Note that since this is a batch import, the response should be all-or-nothing. However, we still need to tell the client what couldn’t be imported so we can use the same response format as the bulk import. The primary difference is that records that succeeded don’t return a 201 Created status, but rather a 200 OK response to indicate no errors were encountered.

A Word of Caution on Very Large JSON Import Requests

Requiring clients to construct a single, very large JSON document may require large amounts of memory and CPU to both produce by the client and parse on the server.

To avoid this, each resource representation to be imported may be an isolated and complete, using a record separator approach such as a linefeed (LF). For example:

{ "id":"12", "name":"...", ... }
{ "id":"13", "name":"...", ... }
{ "id":"14", "name":"...", ... }
{ "id":"15", "name":"...", ... }

Each record in the request may be parsed and processes individually as if it was an incoming stream. This has three advantages:

  1. Avoiding the server waiting for all of the content to be received before parsing
  2. Avoiding increased memory requirements by the consuming application to construct a single, properly formed JSON structure. Instead, consuming applications may construct individual records for resource creation and flush the request to the server, allowing the server to treat the incoming request as a stream and process records as they are available
  3. Avoiding malformed JSON from causing the entire request from failing

The content type should be application/json-seq, as defined by RFC 7464 to differentiate between a single JSON document containing multiple records, and record-separated JSON documents that may be parsed individually.

Note: The OpenAPI specification doesn’t currently support specifying this content type properly, since it isn’t an array. Therefore, use caution when choosing this approach as code generators, validators, and other automation tools may not be able to properly handle this content type.

Adaptive Sync vs. Async Processing Design

For some situations, the amount of data provided, and the backend I/O required to support the operation, may be small enough to return the results immediately. In this case, return a 207 Multi-Status response with the details immediately.

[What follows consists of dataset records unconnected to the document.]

-- ==== Sys2Proof/Laws/PerInstr.lean ====
section
/-!
SUPPORT. Round trips, one lemma per instruction: the word the encoder gives a well-formed instruction is read back as that instruction, by
the unit that fetches such words.
-/

namespace Sys2Proof.Laws.RoundTrip

/-- The word of a well-formed instruction is read back as it (R33, R34, R49, R53). -/
def Statement (i : Instr) : Prop := i.wellFormed = true → ∀ w, encode i = some w → readBack i w = .ok i

theorem readBack_of {n : Nat} {i : Instr} (hm : i.isMicro = false) (hn : n < 2 ^ 32) (hd : decodeFields n = .ok i)
    (hw : i.wellFormed = true) : readBack i (.ofNat 32 n) = .ok i := by
  unfold readBack
  rw [hm]
  exact decodeWord_of n i hn hd hw

theorem readMicro_of {n : Nat} {i : Instr} (hm : i.isMicro = true) (hn : n < 2 ^ 32) (hd : decodeMicro n = .ok i) :
    readBack i (.ofNat 32 n) = .ok i := by
  unfold readBack
  rw [hm]
  exact decodeMicroOp_of n i hn hd
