/-- A well-formed instruction's group of a length that divides 128 ends within the registers (R35). -/
theorem group_fits {v b : VReg} {n : Nat} (h : (true && [(v, n), (b, 1)].all fun g => g.1.toNat % g.2 == 0) = true) (hn : n ∣ 128) :
    v.toNat + n ≤ 128 := by
  simp only [List.all_cons, Bool.true_and, Bool.and_eq_true, beq_iff_eq] at h
  exact Nat.le_of_lt_add_of_dvd (Nat.add_lt_add_right v.isLt n) (Nat.dvd_add_self_right.2 (Nat.dvd_of_mod_eq_zero h.1)) hn

/-- What a plain access that has completed has done: nothing to the state but for registers and the access's own records, the destination of a
load, the stream of a store. -/
structure AccessEffect (s t : State) (d : SReg) (v : VReg) (z regs : Nat) (ls : List (Nat × Loc)) (one load : Bool) : Prop where
  kept : t.sansData = s.bound.onward.sansData
  scalars : ∀ r, (load = true → one = true → r ≠ d) → t.rS r = s.rS r
  group : ∀ r, (load = true → one = false → r.toNat < v.toNat ∨ v.toNat + regs ≤ r.toNat) → ∀ l, t.rV r l = s.rV r l
  lanes : ∀ r l, l ∉ lanesOf s.cur.mask → t.rV r l = s.rV r l
  loaded : load = true → t.tr.stream.map StoreEntry.unseen = s.tr.stream.map StoreEntry.unseen
  stored : load = false → ∃ es, t.tr.stream = s.tr.stream ++ es ∧ (one = true → es.length = ls.length) ∧ ∀ e ∈ es, e.StoresIn ls z

/-- States equal up to registers and an access's records stay so when their paths go on to the next word (R17). -/
theorem State.onward_sansData {s t : State} (h : t.sansData = s.sansData) : t.onward.sansData = s.onward.sansData := by
  have e (x : State) : x.onward.sansData = x.sansData.onward := by
    unfold State.onward State.setCur State.cur
    cases hx : x.sel <;> simp [State.sansData, State.sansAccess, State.sansWalks, hx, Troupe.setSlot, Troupe.slot, State.pc, State.cur]
  rw [e, e, h]

/-- What the erased fields do not decide is equal in states equal up to them. -/
theorem State.eq_of_sansData {α : Type} {s t : State} (h : t.sansData = s.sansData) (f : State → α) (hf : ∀ x : State, f x.sansData = f x) :
    f t = f s := by
  rw [← hf t, h, hf]
/-- The gang keeps all but the counts of retired accesses (R31, R273). -/
theorem State.gg_of_sansData {s t : State} (h : t.sansData = s.sansData) : t.gg = { s.gg with ret := t.gg.ret, gclk := t.gg.gclk } := by
  have hg := congrArg (fun x : State => { x.gg with ret := t.gg.ret, gclk := t.gg.gclk }) h
  exact hg

@[simp] theorem State.onward_cur (s : State) : s.onward.cur = { s.cur.onward with pc := s.pc + 4 } := by simp [State.onward]
@[simp] theorem State.onward_rS (s : State) (r : SReg) : s.onward.rS r = s.rS r := by simp [State.onward, State.rS]
@[simp] theorem State.onward_rK (s : State) (k : KReg) : s.onward.rK k = s.rK k := by
  simp [State.rK, State.pmask, Slot.onward, State.onward]
@[simp] theorem State.onward_rV (s : State) (r : VReg) (l : Fin 32) : s.onward.rV r l = s.rV r l := by simp [State.onward, State.rV]
@[simp] theorem State.onward_stream (s : State) : s.onward.tr.stream = s.tr.stream := by simp [State.onward]
@[simp] theorem State.bound_caches (s : State) : s.bound.caches = s.caches := by simp [State.bound]
@[simp] theorem State.bound_stream (s : State) : s.bound.tr.stream = s.tr.stream := by simp [State.bound]

/-- A meaning that completes with registers and its own records changed puts the path at the next word. -/
theorem onward_of_done {i : Instr} {s t x : State} {k : Bound → State → Res} (h : RunsOn i s) (hk : k s.att s.bound = .done x)
    (hx : x.sansData = s.bound.sansData) (ht : run i s k = .next t) : t = x.onward := by
  have hpc : x.pc = s.pc := by
    have hp := congrArg State.pc hx
    exact Eq.trans hp s.bound_pc
  rw [run_done h hk hpc] at ht
  cases ht
  rfl
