-- ==== Sys2Proof/Machine/Cache.lean ====
section
/-! DEFINITION. The die-shared caches (R333, R335 to R337) and the sheaf caches (R358 to R360). -/

namespace Sys2Proof.Machine

/-- Segment `i` of a die's die-shared area is touched by an allocation of the plan (R333). -/
def Plan.segAllocated (p : Plan) (die i : Nat) : Bool :=
  let lo := dieBase die + 0x4E000000 + i * 0x1000000
  p.allocs.any (fun a => a.kind = .shared && decide (a.base < lo + 0x1000000) && decide (lo < a.base + a.len))

/-- Ways of a die's cache: its cache segments (R335); with no plan all 18 are (R333). -/
def State.cacheWays (s : State) (die : Nat) : Nat :=
  match s.plan with
  | none => 18
  | some p => ((List.range 18).filter (fun i => !p.segAllocated die i)).length

/-- The set of an address (R335). -/
def cacheSet (a : Nat) : Nat := a / 2048 % 8192

/-- Drops the last line that meets a condition: the least recently used, since lines stand most
recently used first. -/
def dropLast (f : CacheLine → Bool) (ls : List CacheLine) : List CacheLine :=
  match ls.reverse.find? f with
  | some l => ls.filter (fun x => x.addr ≠ l.addr)
  | none => ls

/-- Allocates a line: a NORMAL one in the place of the least recently used that is not sticky, a
KEEP one within the limit of `W - 1` sticky ways (R335, R337). -/
def allocLine (ways : Nat) (keep : Bool) (a : Nat) (ls : List CacheLine) : List CacheLine :=
  if ways = 0 then ls
  else
    let inSet (l : CacheLine) : Bool := cacheSet l.addr = cacheSet a
    let set := ls.filter inSet
    let keep := keep && decide (1 < ways)
    let stickyFull := decide (ways - 1 ≤ (set.filter CacheLine.sticky).length)
    let ls :=
      if keep && stickyFull then dropLast (fun l => inSet l && l.sticky) ls
      else if ways ≤ set.length then dropLast (fun l => inSet l && !l.sticky) ls
      else ls
    ⟨a, keep⟩ :: ls

/-- A read of a line of HBM under a hint (R337). -/
def readLine (ways : Nat) (hint : Hint) (a : Nat) (ls : List CacheLine) : List CacheLine :=
  match ls.find? (fun l => l.addr = a) with
  | some l =>
    match hint with
    | .normal => l :: ls.filter (fun x => x.addr ≠ a)
    | .stream => ls
    | .keep =>
      let others := ls.filter (fun x => x.addr ≠ a && cacheSet x.addr = cacheSet a && x.sticky)
      if others.length + 1 < ways then ls.map (fun x => if x.addr = a then ⟨a, true⟩ else x) else ls
    | .last => ls.filter (fun x => x.addr ≠ a)
  | none =>
    match hint with
    | .normal => allocLine ways false a ls
    | .keep => allocLine ways true a ls
    | .stream | .last => ls

/-- A read of HBM through a die's cache. -/
def State.cacheRead (s : State) (die : Fin 4) (hint : Hint) (addr : Nat) : State :=
  if addr < 0x6000000000 then
    { s with caches := vmodify s.caches die (readLine (s.cacheWays die.val) hint (addr / 2048 * 2048)) }
  else s

/-- The stream engine that serves a logical core (R356). -/
def coreEngine (c : Core) : Fin 8 := ⟨2 * (c.val / 12) + c.val % 2, by omega⟩

/-- Makes a sheaf the most recently named of an engine, keeping the newest 16 (R359). -/
def nameSheaf (j : Nat) (l : List Nat) : List Nat := (j :: l.filter (· ≠ j)).take 16

/-- A command of the sheaf engines: the sheaf lands, or an uncorrectable slot is discarded and
fetched again (R358, R360). -/
def execSheafFetch (e : Fin 8) (j : Nat) (w : WordCheck) (s : State) : Result :=
  let n := match s.plan with
    | some p => ceilDiv p.descs.length 64
    | none => 0
  if n ≤ j then .next s
  else
    let die := e.val / 2
    let s :=
      if w = .uncorrectable && (s.sheaves[e]).contains j then
        (s.addObj 0x303D die 1).event 0x1401 (0x80 + die) []
      else s
    .next { s with sheaves := vmodify s.sheaves e (nameSheaf j) }

end Sys2Proof.Machine
end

For bulk imports that will take longer than a few seconds, the API should return validate the request, queue the work to be done, then respond immediately a 202 Accepted response along a Location header to the resource instance that represents the bulk import process details. Clients may then follow-up to see if the import was completed and obtain the results of the bulk import process, if so desired. This supports the requirement of offloading bulk/batch import operations to background workers.

Wrap-Up

Adding bulk or batch import support to your API can help you and your clients optimise their interactions. By applying the application/json-seq content type, each record can be parsed and processed independently while conserving memory and CPU by reducing the parsing effort required for very large documents. Finally, by using the different response codes in an appropriate manner, your API design can be used to adapt to a variety of circumstances, including high workload periods where resources are limited and or when large datasets are submitted.